╭─ Input data
-- ==== Sys2Proof/Machine/Driver.lean ====
section
/-!
DEFINITION. The host as an agent: which request it issues next (R9, R100) and what it does with the response, as the
step relation of R107; and, as a function of the two inputs, the generations a run renders by the loop of R103.
-/
namespace Sys2Proof.Machine

/-- What the host does next. -/
inductive Turn where
  /-- No step exists. -/
  | stop (r : Refusal)
  /-- The host acts without the CORE. -/
  | own (s : State)
  /-- The host issues a request, and waits for the response (R38, R100). -/
  | request (w : Request) (s : State)
  deriving DecidableEq, Repr

/-- The driver's turn: the collaborator first (R109), then the requests of R107; with `done = 1` there is no step. -/
def driverTurn (s : State) : Turn :=
  if s.done then .stop .runOver
  else match s.phase with
    | .validate => .own s.validate
    | .renderNext => .request (encode (.render s.cur)) s
    | .advanceNext => .request (encode (.advance s.cur s.rule)) s

/-- The turn of a host that issues a raw sequence of requests, in order (P9, R38). The spec gives such a host no exit
status (R110 speaks of the driver's ends); the model never writes one for it: DESIGN CHOICE, unsafe, log 26. -/
def directTurn (s : State) : Turn :=
  match s.requests with
  | [] => .stop .noRequest
  | w :: ws => .request w (s.withRequests ws)

/-- The host's turn, by who issues the next request (log 6). -/
def turn (s : State) : Turn :=
  match s.caller with
  | .driver => driverTurn s
  | .direct => directTurn s

/-- After RENDER: `n <- n + 1`; with rule 0 the driver stops (R102), otherwise ADVANCE is next (R107). -/
def afterRender (s : State) : State :=
  if s.rule = 0#8 then s.countRow.finish else s.countRow.enterPhase .advanceNext

/-- After ADVANCE: the driver stops at a fixed point or at the cap, otherwise `cur <- next` and RENDER is next (R104,
R105, R107). The 32nd ADVANCE is issued and `cur` is not replaced after it (R107, log 8). -/
def afterAdvance (s : State) : State :=
  if fixedPoint s.next s.cur || capReached s.n then s.finish else s.replaceCur.enterPhase .renderNext

/-- What the host does once the response has come (R107); a raw sequence of requests asks nothing more of it,
and writes no exit status either (DESIGN CHOICE, unsafe, log 26). -/
def afterResponse (s : State) : State :=
  match s.caller, s.phase with
  | .direct, _ => s
  | .driver, .validate => s
  | .driver, .renderNext => afterRender s
  | .driver, .advanceNext => afterAdvance s

/-- The host's action applied to what a request gave. -/
def onNext (f : State → State) : Host.Outcome State Fault Refusal → Host.Outcome State Fault Refusal
  | .next s => .next (f s)
  | .fault r => .fault r
  | .refused r => .refused r

/-- The loop of R103 with `k` iterations left: the generations it renders, in order. -/
def loopGenerations (rule : Rule) : Nat → Generation → List Generation
  | 0, _ => []
  | k + 1, cur =>
    cur :: (if fixedPoint (advance cur rule) cur then [] else loopGenerations rule k (advance cur rule))

/-- The generations a run renders, in order: the driver of R103 as a function of its inputs (`RUN`, R58). -/
def runGenerations (ruleset : Rule) (initial : Generation) : List Generation :=
  if ruleset = 0#8 then [initial] else loopGenerations ruleset Config.maxGenerations initial

end Sys2Proof.Machine
end

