/-- What the driver's ADVANCE step does (43_driver_host.md section 1, D22): the next generation; at a fixed point or at
the cap the driver stops and exits 0 and `cur` is kept, otherwise `cur` is replaced and RENDER is next. Not the source's
but decided: exit status 0 (43_driver_host.md section 2, D23; log 14); at `n = 32` the ADVANCE is issued, `next` written
and `cur` kept, where U10 lets a host omit it (log 8); and the cap is the test `n = 32`, also for an `n` above 32, which
no run reaches (log 23). -/
def Obligations.DriverAdvanceStep : Prop :=
  ∀ s : State, s.caller = .driver → s.done = false → s.phase = .advanceNext →
    (advance s.cur s.rule = s.cur ∨ s.n = 32 → step s = .next { s with
      next := advance s.cur s.rule, done := true, exitStatus := some 0 })
    ∧ (advance s.cur s.rule ≠ s.cur → s.n ≠ 32 → step s = .next { s with
      next := advance s.cur s.rule, cur := advance s.cur s.rule, phase := .renderNext })

/-- Rule zero (43_driver_host.md section 1): the driver issues one RENDER of the initial generation and stops; no
ADVANCE is issued. That the word of the RENDER is `encode`'s is D3 and the model's choice (log 18), and that the step
after the end is refused is the model's choice (log 7). -/
def Obligations.RuleZeroRendersOnce : Prop :=
  ∀ g : Generation, ∃ t, step (.start 0#8 g) = .next t ∧ turn (.start 0#8 g) = .request (encode (.render g)) (.start 0#8 g)
    ∧ t.out = row g ∧ t.done = true ∧ turn t = .stop .runOver ∧ step t = .refused .runOver

/-- The fixed-point stop (43_driver_host.md section 1): where the next generation is the current one the driver stops
without a further row, so a run whose initial generation is a fixed point of a non-zero rule prints exactly one row; a
generation that returns only after more steps does not stop it. How the driver goes on is the step relation D22, with
the cap as the test `n = 32`, so that it goes on for an `n` above 32 too, which no run reaches (log 23). -/
def Obligations.FixedPointStopsTheDriver : Prop :=
  (∀ s : State, s.caller = .driver → s.done = false → s.phase = .advanceNext → advance s.cur s.rule = s.cur →
    ∃ t, step s = .next t ∧ t.done = true ∧ t.out = s.out)
  ∧ (∀ (r : Rule) (g : Generation), r ≠ 0#8 → advance g r = g →
    ∃ t, core.run 2 (.start r g) = .next t ∧ t.done = true ∧ t.out = row g)
  ∧ (∀ s : State, s.caller = .driver → s.done = false → s.phase = .advanceNext → advance s.cur s.rule ≠ s.cur →
    s.n ≠ 32 → ∃ t, step s = .next t ∧ t.done = false ∧ t.phase = .renderNext ∧ t.cur = advance s.cur s.rule)
  ∧ advance 0x0000000100000000#64 1#8 = 0xFFFFFFFC7FFFFFFF#64
  ∧ advance 0xFFFFFFFC7FFFFFFF#64 1#8 = 0x0000000100000000#64

/-- The cap (43_driver_host.md section 1): however far a run has come it has rendered at most 32 rows, and exactly as
many as it counts; and a run that meets no fixed point before has, after 64 requests, rendered `g_0` to `g_31` and
stopped, with `g_32` computed and not rendered. That the 32nd ADVANCE is the 64th request and leaves `g_32` in `next` is
the model's (log 8): U10 lets a host omit it. -/
def Obligations.AtMostThirtyTwoRows : Prop :=
  (∀ (r : Rule) (g : Generation) (k : Nat) (t : State), core.run k (.start r g) = .next t →
    t.n ≤ 32 ∧ t.out.length = 65 * t.n)
  ∧ ∀ (r : Rule) (g : Generation), r ≠ 0#8 → (∀ m < 31, generation r g (m + 1) ≠ generation r g m) →
    ∃ t, core.run 64 (.start r g) = .next t ∧ t.done = true ∧ t.n = 32
      ∧ t.out = (List.range 32).flatMap (fun m => row (generation r g m)) ∧ t.next = generation r g 32
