section
/-! SUPPORT. The code of every index as its neighbourhood, the result bits at the two ends, and which cells they do not
depend on (R70, R72, R75). -/
namespace Sys2Proof.Machine

/-- The code of index `i` is its neighbourhood's, where a neighbour that does not exist is dead (R48, R49, R70). -/
theorem codeOfIndex_toNat (g : Generation) (i : Nat) :
    (codeOfIndex g i).toNat = codeNumber (leftOf g i) (g.getLsbD i) (rightOf g i) := by
  by_cases h0 : i = 0
  · subst h0
    exact codeOfCellZero_toNat g
  · have h1 : 1 ≤ i := by omega
    have hleft : leftOf g i = g.getLsbD (i + 1) := ite_getLsbD g (by omega)
    rw [codeOfIndex, if_neg h0, codeOfIteration_toNat g i h1, hleft, rightOf, if_pos h1]

/-- Every result bit is the rule bit of its neighbourhood (R70). -/
theorem advance_getLsbD_neighbourhood (g : Generation) (r : Rule) (i : Nat) (hi : i < 64) :
    (advance g r).getLsbD i = r.getLsbD (codeNumber (leftOf g i) (g.getLsbD i) (rightOf g i)) := by
  rw [advance_getLsbD g r i hi, codeOfIndex_toNat]

/-- Cell 0 has no right neighbour (R72, R75). -/
theorem advance_getLsbD_rightmost (g : Generation) (r : Rule) :
    (advance g r).getLsbD 0 = r.getLsbD (codeNumber (g.getLsbD 1) (g.getLsbD 0) false) :=
  advance_getLsbD_neighbourhood g r 0 (by omega)

/-- Cell 63 has no left neighbour (R72). -/
theorem advance_getLsbD_leftmost (g : Generation) (r : Rule) :
    (advance g r).getLsbD 63 = r.getLsbD (codeNumber false (g.getLsbD 63) (g.getLsbD 62)) :=
  advance_getLsbD_neighbourhood g r 63 (by omega)

/-- Flipping cells of `m` leaves every cell outside `m` as it was. -/
theorem xor_getLsbD_of_false (g : Generation) {m : Generation} {i : Nat} (h : m.getLsbD i = false) :
    (g ^^^ m).getLsbD i = g.getLsbD i := by
  rw [BitVec.getLsbD_xor, h, Bool.xor_false]

/-- With cell 1 alone alive, cell 0 has the neighbourhood of code 4 (R75). -/
theorem advance_two_getLsbD_rightmost (r : Rule) : (advance 0b10#64 r).getLsbD 0 = r.getLsbD 4 :=
  advance_getLsbD_rightmost 0b10#64 r

/-- Settles O21: the code of cell 0 has no right neighbour, and for the operand 2 it is 4. -/
theorem rightmostBit : Obligations.RightmostBit := by
  intro current rule
  have hshift : ((rule >>> ((0b10 <<< 1) &&& 0x7)) &&& 1#8).getLsbD 0 = rule.getLsbD 4 := by
    rw [BitVec.getLsbD_and, BitVec.getLsbD_ushiftRight]
    exact Bool.and_true _
  exact ⟨advance_getLsbD_rightmost current rule, (advance_two_getLsbD_rightmost rule).trans hshift.symm,
    advance_two_getLsbD_rightmost rule⟩

/-- Settles O22: the end cells read two cells each, and neither of them is the other end. -/
theorem noWraparound : Obligations.NoWraparound := by
  intro g rule
  refine ⟨advance_getLsbD_rightmost g rule, advance_getLsbD_leftmost g rule, ?_, ?_⟩
  · rw [advance_getLsbD_rightmost, advance_getLsbD_rightmost, xor_getLsbD_of_false g (by decide),
      xor_getLsbD_of_false g (by decide)]
  · rw [advance_getLsbD_leftmost, advance_getLsbD_leftmost, xor_getLsbD_of_false g (by decide),
      xor_getLsbD_of_false g (by decide)]

end Sys2Proof.Machine
end

section
/-! SUPPORT. Where the tokens of `OUT` come from (R111): the host's own actions add none, and the turn of the host names
the request whose operation adds a row. -/
namespace Sys2Proof.Machine

section
variable {s : State}

/-- The collaborator writes nothing to `OUT`, whether it accepts or rejects (R109, R111). -/
@[simp] theorem validate_out : s.validate.out = s.out := by
  cases h : checkArgs s.args <;> simp [State.validate, h]

@[simp] theorem afterRender_out : (afterRender s).out = s.out := by
  by_cases h : s.rule = 0#8
  · rw [afterRender_zero h, finish_out, countRow_out]
  · rw [afterRender_nonzero h, enterPhase_out, countRow_out]

@[simp] theorem afterAdvance_out : (afterAdvance s).out = s.out := by
  by_cases h : s.next = s.cur ∨ s.n = 32
  · rw [afterAdvance_stop h, finish_out]
  · obtain ⟨hne, hn⟩ := not_or.1 h
    rw [afterAdvance_continue hne hn, enterPhase_out, replaceCur_out]

theorem turn_validate (hc : s.caller = .driver) (hd : s.done = false) (hp : s.phase = .validate) :
    turn s = .own s.validate := by
  simp [turn, driverTurn, hc, hd, hp]

theorem turn_render (hc : s.caller = .driver) (hd : s.done = false) (hp : s.phase = .renderNext) :
    turn s = .request (encode (.render s.cur)) s := by
  simp [turn, driverTurn, hc, hd, hp]

theorem turn_advance (hc : s.caller = .driver) (hd : s.done = false) (hp : s.phase = .advanceNext) :
    turn s = .request (encode (.advance s.cur s.rule)) s := by
  simp [turn, driverTurn, hc, hd, hp]
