/-- A multicast entry that waits for nothing: no copy of it was sent, or all that were are answered. -/
def OrtEntry.over (x : OrtEntry) : Bool :=
  x.req.kind == 5 && !x.red && x.local_ == 0 && (x.limit == 0 || (x.nack ≥ x.need && x.fwdNeed == 0))

/-- The packets of a channel that are not yet injected are withdrawn, from every queue. What a data
op or a TREE then still waits for are its entries in the Outstanding Request Table. -/
def Fabric.withdrawPackets (f : Fabric) (p chan : Nat) : Fabric :=
  f.updNi p fun n =>
    let copies := (n.inj.queues.flatMap fun q => q.2).filter fun o => o.ofChan chan
    let cut := n.ini.ort.map fun x => copies.foldl OrtEntry.withdrawn x
    let mine (x : OrtEntry) : Bool := x.purpose.op.map (·.1) == some chan && x.over
    let ort := cut.filter fun x => !mine x
    let inFlight (eid : Nat) : Nat := (ort.filter fun o => o.purpose.op == some (chan, eid)).length
    let answered (e : QEntry) : Bool :=
      let oc := opcOf e.op
      oc == ocMove || oc == ocMovex || oc == ocMcast || oc == ocReduce || oc == ocTree
    let c := n.tsq.chans.get chan {}
    let fix (x : QEntry) : QEntry :=
      if answered x then { x with work := { x.work with outstanding := inFlight x.eid } } else x
    { n with
      inj := { n.inj with queues := n.inj.queues.mapAll fun _ l => l.filter fun o => !o.ofChan chan }
      ini := { n.ini with
        walkQ := n.ini.walkQ.filter fun x => x.1 != chan, ort := ort
        pool := n.ini.pool - ((cut.filter mine).map (·.pool)).sum }
      tsq := { n.tsq with chans := n.tsq.chans.put chan { c with queue := c.queue.map fix } } }

/-- ABORT: the oldest ABORT taken at the port is acted on. -/
def execAbort (port : Nat) (s : State) : Host.Outcome State Fault Refusal :=
  s.run fun f => f.when (f.seqLive (.tsq port 0)) <|
    fun f =>
      match (f.ni port).tsq.pendingAborts with
      | [] => f
      | op :: rest =>
        let a := fld op 95 92
        let w : Seqr := .tsq port a
        let f0 := f.updNi port fun n => { n with tsq := { n.tsq with pendingAborts := rest } }
        let q := (f0.chan w).queue
        let f1 := f0.updChan w fun c => { c with prog := none, progOps := [], halted := false, reason := 0 }
        if q.isEmpty then f1.updCtr w (opCnt op) fun k =>
          (if opCrst op then k.crst else k).complete a (opCinc op) .abortLate 0
        else
          let f2 := if opCrst op then f1.updCtr w (opCnt op) Counter.crst else f1
          let f3 := f2.withdrawPackets port a
          let f4 := f3.updChan w fun c => { c with
            queue := c.queue.map fun e => { e with aborted := true }, aborts := c.aborts ++ [op] }
          -- a local SIGNAL has made its add at its start; every op that holds nothing ends now
          ((f4.chan w).queue.filter fun e => !e.holds).foldl (fun f e => f.finish w e.eid .aborted 0) f4

/-! ## STAMP and PROBE (07 R177-R179) -/

/-- A block of bytes on its way into core-local memory; it is visible with PROBE_WRITE_VISIBLE. -/
def Fabric.beginWrite (f : Fabric) (w : Seqr) (eid a : Nat) (bs : Bytes) : Fabric :=
  f.updWork w eid fun k => { k with
    outstanding := 1, runs := [{ addr := 0, local_ := a, bytes := bs.length, data := bs }] }

/-- STAMP: 16 bytes, the FCC and the MSC of the die. -/
def execStamp (port chan : Nat) (s : State) : Host.Outcome State Fault Refusal :=
  s.run fun f => f.startOp (.tsq port chan) ocStamp fun f e =>
    let n := f.fccOf (dieOfPort port)
    let bs := toBytesLE (fccWord n).toNat 8 ++ toBytesLE (n / msLen % 2 ^ 40) 8
    f.beginWrite (.tsq port chan) e.eid (fld e.op 31 0) bs

/-- Gateway NIs in use. -/
def Fabric.nGateways (f : Fabric) : Nat := (f.portIds.filter fun p => f.kind p == 3).length

/-- The capability words as one number (R179). DEDUCED (log entry 94). -/
def Fabric.capability (f : Fabric) (p : Nat) : Nat :=
  let v : Nat := match f.variant with | .t1 => 1 | .t2 => 2 | .t4 => 4
  let at_ (lo x : Nat) : Nat := x * 2 ^ lo
  at_ 60 v + at_ 56 (nDies f.variant) + at_ 52 1 + at_ 48 1 + at_ 32 (f.node p) +
  at_ 92 (f.kind p) + at_ 64 p + at_ 127 (b2n (hasRdu f.variant)) + at_ 126 (b2n (hasRdu f.variant)) +
  at_ 125 (b2n (hasTrace f.variant)) + at_ 124 (b2n (!hasRdu f.variant)) +
  at_ 152 16 + at_ 144 64 + at_ 136 64 + at_ 176 256 + at_ 160 512 + at_ 208 f.nGateways +
  at_ 192 (512 * nDies f.variant)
╰─
▶ How to complete this task: Please, from the entries above, set down exactly the lines from the one containing "op or a TREE" through the one containing "let f4 := f3.updChan", and only those.

▶ Result:
op or a TREE then still waits for are its entries in the Outstanding Request Table. -/
def Fabric.withdrawPackets (f : Fabric) (p chan : Nat) : Fabric :=
  f.updNi p fun n =>
    let copies := (n.inj.queues.flatMap fun q => q.2).filter fun o => o.ofChan chan
    let cut := n.ini.ort.map fun x => copies.foldl OrtEntry.withdrawn x
    let mine (x : OrtEntry) : Bool := x.purpose.op.map (·.1) == some chan && x.over
    let ort := cut.filter fun x => !mine x
    let inFlight (eid : Nat) : Nat := (ort.filter fun o => o.purpose.op == some (chan, eid)).length
    let answered (e : QEntry) : Bool :=
      let oc := opcOf e.op
      oc == ocMove || oc == ocMovex || oc == ocMcast || oc == ocReduce || oc == ocTree
    let c := n.tsq.chans.get chan {}
    let fix (x : QEntry) : QEntry :=
      if answered x then { x with work := { x.work with outstanding := inFlight x.eid } } else x
    { n with
      inj := { n.inj with queues := n.inj.queues.mapAll fun _ l => l.filter fun o => !o.ofChan chan }
      ini := { n.ini with
        walkQ := n.ini.walkQ.filter fun x => x.1 != chan, ort := ort
        pool := n.ini.pool - ((cut.filter mine).map (·.pool)).sum }
      tsq := { n.tsq with chans := n.tsq.chans.put chan { c with queue := c.queue.map fix } } }

/-- ABORT: the oldest ABORT taken at the port is acted on. -/
def execAbort (port : Nat) (s : State) : Host.Outcome State Fault Refusal :=
  s.run fun f => f.when (f.seqLive (.tsq port 0)) <|
    fun f =>
      match (f.ni port).tsq.pendingAborts with
      | [] => f
      | op :: rest =>
        let a := fld op 95 92
        let w : Seqr := .tsq port a
        let f0 := f.updNi port fun n => { n with tsq := { n.tsq with pendingAborts := rest } }
        let q := (f0.chan w).queue
        let f1 := f0.updChan w fun c => { c with prog := none, progOps := [], halted := false, reason := 0 }
        if q.isEmpty then f1.updCtr w (opCnt op) fun k =>
          (if opCrst op then k.crst else k).complete a (opCinc op) .abortLate 0
        else
          let f2 := if opCrst op then f1.updCtr w (opCnt op) Counter.crst else f1
          let f3 := f2.withdrawPackets port a
          let f4 := f3.updChan w fun c => { c with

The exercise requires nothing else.